21Compound 1r was obtained by esterification of orotic acid in excess n-hexanol (as solvent) in the presence of anhydrous HCl.
27
Representative Procedure for Photocycloaddition.
Compound 1j (0.250 g, 1.76 mmol) was introduced into a cylindrical water-cooled reactor containing
a 1:1 mixture of acetone-H2O (160 mL), which was vented under a fume hood. The mixture was stirred at r.t. and
degassed with argon for 30 min, then sat. with ethylene for 30 min. Then, whilst ethylene
bubbling continued, the mixture was irradiated with a 400 W medium-pressure mercury
lamp fitted with a Pyrex filter for 4 h. The solution was evaporated and the solid
residue was washed with cyclohexane then acetone. The cyclobutane adduct 2j was obtained as a white solid in 86% yield (0.257 g, 1.51 mmol). Mp 146-148 °C. 1H NMR (400 MHz, DMSO-d
6): δ = 1.78-1.88 (m, 3 H), 2.06-2.13 (m, 1 H), 3.43 (dd, J = 10.8, 5.3 Hz, 1 H), 3.60 (dd, J = 10.8, 6.0 Hz, 1 H), 3.79 (td, J = 7.1, 4.2 Hz, 1 H), 5.08 (br t, J = 5.4 Hz, 1 H), 7.69 (br s, 1 H), 10.03 (br s, 1 H) ppm. 13C NMR (100 MHz, DMSO-d
6): δ = 22.8, 27.5, 46.9, 48.8, 63.9, 152.4, 174.7 ppm. MS (ES+): m/z = 193 [MNa]+. HRMS (ES+): m/z calcd for C7H10N2O3Na: 193.0589; found: 193.0597.
Representative Procedure for Heterocyclic Ring-Opening.

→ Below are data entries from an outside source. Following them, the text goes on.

/-- R204: a command runs unless one of these holds: it is not admitted (R42), LEN is above BUF_MAX (R30), a byte of
DBUF that it sends holds no value (R43), or it is an INIT on the hardware-controller path (R180). That a register nothing
has written stops no command, where R43 and R204 have a model refuse, is the model's choice (log 4): the marks of R43
decide nothing. Nor does that choice reach further: a command whose registers have all been written does the same
whatever the unwritten ARG registers and LEN contain. Which ARG registers INIT reads is read from its pseudocode
(log 34). -/
def Obligations.CommandsRunUnlessRefused : Prop :=
  ∀ (i : Instr) (s : State),
    let len := s.len.toNat ≤ bufMax s.par
    let payload := ∀ j < s.len.toNat, dbufRead j s ≠ none
    ((∃ t, exec i s = .next t) ↔ match i with
      | .init => busIdValid s.par s.arg.bus = true → 0 < s.arg.baud.toInt →
          pinValid s.par s.arg.scl s.arg.sda = true → busIsBitbang s.par s.arg.bus = true
      | .deinit => True
      | .write _ _ => admitted s = true ∧ len ∧ payload
      | .writeMem _ _ => admitted s = true ∧ len ∧ payload
      | .read _ => admitted s = true ∧ len
      | .readMem _ _ => admitted s = true ∧ len
      | .scan => admitted s = true
      | .ping _ => admitted s = true
      | .start => admitted s = true
      | .stop => admitted s = true
      | .writeByte _ => admitted s = true
      | .readByte _ => admitted s = true
      | .driveLow _ => admitted s = true
      | .release _ => admitted s = true
      | .readLine _ => admitted s = true
      | .delay => admitted s = true) ∧
    (∀ h : Held, agreeUnder (fun t => { t with held := s.held }) (exec i { s with held := h }) (exec i s)) ∧
    (readsHeld i s = true → ∀ (arg : InitArgs) (len' : Word),
      (s.held.argBus = true → arg.bus = s.arg.bus) → (s.held.argBaud = true → arg.baud = s.arg.baud) →
      (s.held.argScl = true → arg.scl = s.arg.scl) → (s.held.argSda = true → arg.sda = s.arg.sda) →
      (s.held.len = true → len' = s.len) →
      agreeUnder (fun t => { t with arg := s.arg, len := s.len })
        (exec i { s with arg := arg, len := len' }) (exec i s))

/-- R126, R205: whether a command runs, and how it is refused, does not depend on the bus environment. -/
def Obligations.EnvironmentCannotStopACommand : Prop :=
  ∀ (i : Instr) (s : State) (d : Draws),
    ((∃ t, exec i s = .next t) → ∃ t, exec i { s with draws := d } = .next t) ∧
    (∀ r, exec i s = .refused r → exec i { s with draws := d } = .refused r) ∧
    (∀ f, exec i s ≠ .fault f)

/-! ### The line commands -/

/-- R110: DRIVE_LOW drives the line of its operand low, whatever it was, and writes RES_STATUS and nothing else. -/
def Obligations.DriveLowPullsItsLineLow : Prop :=
  ∀ (l : Line) (s : State), encode (.driveLow l) &&& 0xFEFFFFFF = 0xC0000000 ∧
    (admitted s = false → exec (.driveLow l) s = .refused .notAdmitted) ∧ (admitted s = true →
    ∃ t, exec (.driveLow l) s = .next t ∧ eventsOf t = eventsOf s ++ [.drive l .low, .complete .ok] ∧
      driveOf l t = .low ∧ (∀ m, m ≠ l → driveOf m t = driveOf m s) ∧ t.busOpen = s.busOpen ∧
      t.res = { s.res with status := .ok } ∧ t.scan = s.scan ∧ t.csActive = s.csActive ∧ t.busy = false ∧
      t.phase = .idle ∧ t.mpc = none ∧ AnswersTaken 0 s t ∧ Untouched s t ∧ ∀ j, dbufRead j t = dbufRead j s)

/-- R111: RELEASE stops driving the line of its operand, and writes RES_STATUS and nothing else. -/
def Obligations.ReleaseStopsDrivingItsLine : Prop :=
  ∀ (l : Line) (s : State), encode (.release l) &&& 0xFEFFFFFF = 0xC8000000 ∧
    (admitted s = false → exec (.release l) s = .refused .notAdmitted) ∧ (admitted s = true →
    ∃ t, exec (.release l) s = .next t ∧ eventsOf t = eventsOf s ++ [.drive l .released, .complete .ok] ∧
      driveOf l t = .released ∧ (∀ m, m ≠ l → driveOf m t = driveOf m s) ∧ t.busOpen = s.busOpen ∧
      t.res = { s.res with status := .ok } ∧ t.scan = s.scan ∧ t.csActive = s.csActive ∧ t.busy = false ∧
      t.phase = .idle ∧ t.mpc = none ∧ AnswersTaken 0 s t ∧ Untouched s t ∧ ∀ j, dbufRead j t = dbufRead j s)

/-- R24, R112: READ_LINE gives 0 when the master drives the line low and takes no answer, and else the bus
environment's next answer; it writes RES_LEVEL and RES_STATUS and nothing else. -/
def Obligations.ReadLineSamplesTheWiredAnd : Prop :=
  ∀ (l : Line) (s : State), encode (.readLine l) &&& 0xFEFFFFFF = 0xD0000000 ∧
    (admitted s = false → exec (.readLine l) s = .refused .notAdmitted) ∧ (admitted s = true →
    ∃ t, exec (.readLine l) s = .next t ∧
      t.res = { s.res with level := driveOf l s = .released && upcoming s 0, status := .ok } ∧
      AnswersTaken (if driveOf l s = .released then 1 else 0) s t ∧
      eventsOf t = eventsOf s ++ [.sample l t.res.level, .complete .ok] ∧
      t.drvScl = s.drvScl ∧ t.drvSda = s.drvSda ∧ t.busOpen = s.busOpen ∧ t.scan = s.scan ∧
      t.csActive = s.csActive ∧ t.busy = false ∧ t.phase = .idle ∧ t.mpc = none ∧ Untouched s t ∧
      ∀ j, dbufRead j t = dbufRead j s)

/-- R105, R113: DELAY waits one half-period outside any bracket, and writes RES_STATUS and nothing else. -/
def Obligations.DelayWaitsOneHalfPeriod : Prop :=
  encode .delay = 0xD8000000 ∧ ∀ s : State,
    (admitted s = false → exec .delay s = .refused .notAdmitted) ∧
    (admitted s = true → ∃ t, exec .delay s = .next t ∧
    eventsOf t = eventsOf s ++ [.wait s.cfg.halfPeriod, .complete .ok] ∧
      t.res = { s.res with status := .ok } ∧ t.drvScl = s.drvScl ∧ t.drvSda = s.drvSda ∧ t.busOpen = s.busOpen ∧
      t.scan = s.scan ∧ t.csActive = s.csActive ∧ t.busy = false ∧ t.phase = .idle ∧ t.mpc = none ∧
      AnswersTaken 0 s t ∧ Untouched s t ∧
      ∀ j, dbufRead j t = dbufRead j s)

/-- R104: a SAMPLE of a line the master drives low is 0 and takes no answer; of a released line it is the next
answer, which it takes. It writes no block state: its event joins the trace and MPC moves on. -/
def Obligations.SampleTakesAnAnswerOnlyFromAReleasedLine : Prop :=
  ∀ (l : Line) (s : State), let r := sample l s
    (driveOf l s = .low → r.1 = false ∧ r.2.draws = s.draws) ∧
    (driveOf l s = .released → r.1 = upcoming s 0 ∧ ∀ k, upcoming r.2 k = upcoming s (k + 1)) ∧
    eventsOf r.2 = eventsOf s ++ [.sample l r.1] ∧
    { r.2 with trace := s.trace, mpc := s.mpc, draws := s.draws } = s

/-! ### The engine commands -/

/-- R121, R127: START makes the start-condition in one bracket of three WAITs and opens the bus. -/
def Obligations.StartOpensTheBus : Prop :=
  encode .start = 0x80000000 ∧ ∀ s : State,
    (admitted s = false → exec .start s = .refused .notAdmitted) ∧ (admitted s = true → ∃ t, exec .start s = .next t ∧
      eventsOf t = eventsOf s ++ byteTraceEvents s.cfg.halfPeriod [.start] ++ [.complete .ok] ∧
      clockHighEdges s.drvScl s.drvSda (byteTraceEvents s.cfg.halfPeriod [.start]) =
        (if s.drvScl = .released ∧ s.drvSda = .low then [.stop, .start] else [.start]) ∧
      t.drvScl = .released ∧ t.drvSda = .low ∧ t.busOpen = true ∧ t.res = { s.res with status := .ok } ∧
      t.scan = s.scan ∧ t.Quiet ∧ AnswersTaken 0 s t ∧ Untouched s t ∧ ∀ j, dbufRead j t = dbufRead j s)

/-- R122, R128: STOP makes the stop-condition in one bracket of four WAITs, releases both lines and closes the
bus. -/
def Obligations.StopClosesTheBus : Prop :=
  encode .stop = 0x88000000 ∧ ∀ s : State,
    (admitted s = false → exec .stop s = .refused .notAdmitted) ∧ (admitted s = true → ∃ t, exec .stop s = .next t ∧
      eventsOf t = eventsOf s ++ byteTraceEvents s.cfg.halfPeriod [.stop] ++ [.complete .ok] ∧
      clockHighEdges s.drvScl s.drvSda (byteTraceEvents s.cfg.halfPeriod [.stop]) =
        (if s.drvScl = .released ∧ s.drvSda = .released then [.start, .stop] else [.stop]) ∧
      t.drvScl = .released ∧ t.drvSda = .released ∧ t.busOpen = false ∧ t.res = { s.res with status := .ok } ∧
      t.scan = s.scan ∧ t.Quiet ∧ AnswersTaken 0 s t ∧ Untouched s t ∧ ∀ j, dbufRead j t = dbufRead j s)

/-- R123, R129: WRITE_BYTE sends the eight bits of its byte, bit 7 first, samples the ninth clock with SDA released,
and writes RES_ACK = 1 exactly when the answer is 0; a NACK is no error. -/
def Obligations.WriteByteReportsTheAcknowledgment : Prop :=
  ∀ (v : Byte) (s : State), encode (.writeByte v) &&& 0xFFFFFF00 = 0x90000000 ∧
    (admitted s = false → exec (.writeByte v) s = .refused .notAdmitted) ∧ (admitted s = true →
    ∃ t, exec (.writeByte v) s = .next t ∧ t.res = { s.res with ack := !upcoming s 0, status := .ok } ∧
      eventsOf t = eventsOf s ++ byteTraceEvents s.cfg.halfPeriod [.wrote v (!upcoming s 0)] ++ [.complete .ok] ∧
      t.drvScl = .low ∧ t.drvSda = .released ∧ t.busOpen = s.busOpen ∧ t.scan = s.scan ∧ t.Quiet ∧
      AnswersTaken 1 s t ∧ Untouched s t ∧ ∀ j, dbufRead j t = dbufRead j s)

/-- R52, R124, R130: READ_BYTE assembles the next eight answers, the first one in bit 7, or zeros when the master
still drives SDA low on entry; it drives SDA low on the ninth clock exactly when N = 0. -/
def Obligations.ReadByteAssemblesEightSamples : Prop :=
  ∀ (nack : Bool) (s : State), encode (.readByte nack) &&& 0xFDFFFFFF = 0x98000000 ∧
    (admitted s = false → exec (.readByte nack) s = .refused .notAdmitted) ∧ (admitted s = true →
    ∃ (t : State) (v : Byte), exec (.readByte nack) s = .next t ∧ t.res = { s.res with byte := v, status := .ok } ∧
      (s.drvSda = .released → (∀ k < 8, v.getLsbD (7 - k) = upcoming s k) ∧ AnswersTaken 8 s t) ∧
      (s.drvSda = .low → v = 0 ∧ AnswersTaken 0 s t) ∧
      eventsOf t = eventsOf s ++ byteTraceEvents s.cfg.halfPeriod [.got v (!nack)] ++ [.complete .ok] ∧
      t.drvScl = .low ∧ t.drvSda = .released ∧ t.busOpen = s.busOpen ∧ t.scan = s.scan ∧ t.Quiet ∧
      Untouched s t ∧ ∀ j, dbufRead j t = dbufRead j s)

/-- R131: the line state after each engine sequence, with its brackets and WAITs. -/
def Obligations.SequencesLeaveTheirLineState : Prop :=
  ∀ (s : State) (v : Byte) (nack : Bool),
    (let t := startSeq s;
      t.drvScl = .released ∧ t.drvSda = .low ∧ t.busOpen = true ∧
      ∃ es, eventsOf t = eventsOf s ++ es ∧ bracketCount es = 1 ∧ waitCount es = 3) ∧
    (let t := stopSeq s;
      t.drvScl = .released ∧ t.drvSda = .released ∧ t.busOpen = false ∧
      ∃ es, eventsOf t = eventsOf s ++ es ∧ bracketCount es = 1 ∧ waitCount es = 4) ∧
    (let t := (writeByteSeq v s).2;
      t.drvScl = .low ∧ t.drvSda = .released ∧ t.busOpen = s.busOpen ∧
      ∃ es, eventsOf t = eventsOf s ++ es ∧ bracketCount es = 9 ∧ waitCount es = 19) ∧
    (let t := (readByteSeq nack s).2;
      t.drvScl = .low ∧ t.drvSda = .released ∧ t.busOpen = s.busOpen ∧
      ∃ es, eventsOf t = eventsOf s ++ es ∧ bracketCount es = 9 ∧ waitCount es = 19)

/-- R125: what each sequence does from each clean line state: the clean state it ends in, and the START and STOP
edges it makes while SCL is released. For a byte sequence from IDLE the model makes a choice (log 37): R125's cells say
that it ends HELD, a state with BUS_OPEN = 1, and R131 that it leaves BUS_OPEN unchanged, which is 0 there. The model
leaves BUS_OPEN 0, as R131 says, so that the lines alone are HELD's and the block is in no clean state: the statement
says HELD of the state with BUS_OPEN set to 1. The edges are those of the master's own drives (log 32). -/
def Obligations.SequencesKeepThePhysicalContract : Prop :=
  ∀ (s : State) (v : Byte) (nack : Bool) (l : LineState), lineState s = some l →
    (lineState (startSeq s) = some .started ∧ ∃ es, eventsOf (startSeq s) = eventsOf s ++ es ∧
      clockHighEdges s.drvScl s.drvSda es = if l = .started then [.stop, .start] else [.start]) ∧
    (lineState (stopSeq s) = some .idle ∧ ∃ es, eventsOf (stopSeq s) = eventsOf s ++ es ∧
      clockHighEdges s.drvScl s.drvSda es = if l = .idle then [.start, .stop] else [.stop]) ∧
    (lineState (setBusOpen true (writeByteSeq v s).2) = some .held ∧ (l ≠ .idle →
        lineState (writeByteSeq v s).2 = some .held) ∧
      ∃ es, eventsOf (writeByteSeq v s).2 = eventsOf s ++ es ∧ clockHighEdges s.drvScl s.drvSda es = []) ∧
    (lineState (setBusOpen true (readByteSeq nack s).2) = some .held ∧ (l ≠ .idle →
        lineState (readByteSeq nack s).2 = some .held) ∧
      (l = .started → (readByteSeq nack s).1 = 0) ∧
      ∃ es, eventsOf (readByteSeq nack s).2 = eventsOf s ++ es ∧ clockHighEdges s.drvScl s.drvSda es = [])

Compound 2j (0.245 g, 1.44 mmol) was dissolved in 0.5 M NaOH solution (17.6 mL) and stirred overnight
at r.t. Cation exchange resin (Bio-Rad AG 50W-X8, H+, 20-50 mesh) was then added until pH was about 4. Filtration and then evaporation
of H2O left the desired compound 3j as a white paste in 87% yield (0.236 g, 1.25 mmol). 1H NMR (400 MHz, DMSO-d
6): δ = 1.62-1.74 (m, 1 H), 1.85-1.98 (m, 2 H), 2.04-2.15 (m, 1 H), 3.49 (d, J = 10.8 Hz, 1 H), 3.61 (d, J = 10.8 Hz, 1 H), 4.13 (q, J = 8.9 Hz, 1 H), 4.80 (br s, 1 H), 5.56 (s, 2 H), 6.16 (d, J = 8.9 Hz, 1 H), 12.25 (br s, 1 H) ppm. 13C NMR (100 MHz, DMSO-d
6): δ = 20.5, 25.6, 47.5, 57.6, 64.6, 157.8, 174.7 ppm. MS (ES+): m/z = 189 [MH]+, 211 [MNa]+. HRMS (ES+): m/z calcd for C7H12N2O4Na: 211.0695; found: 211.0691.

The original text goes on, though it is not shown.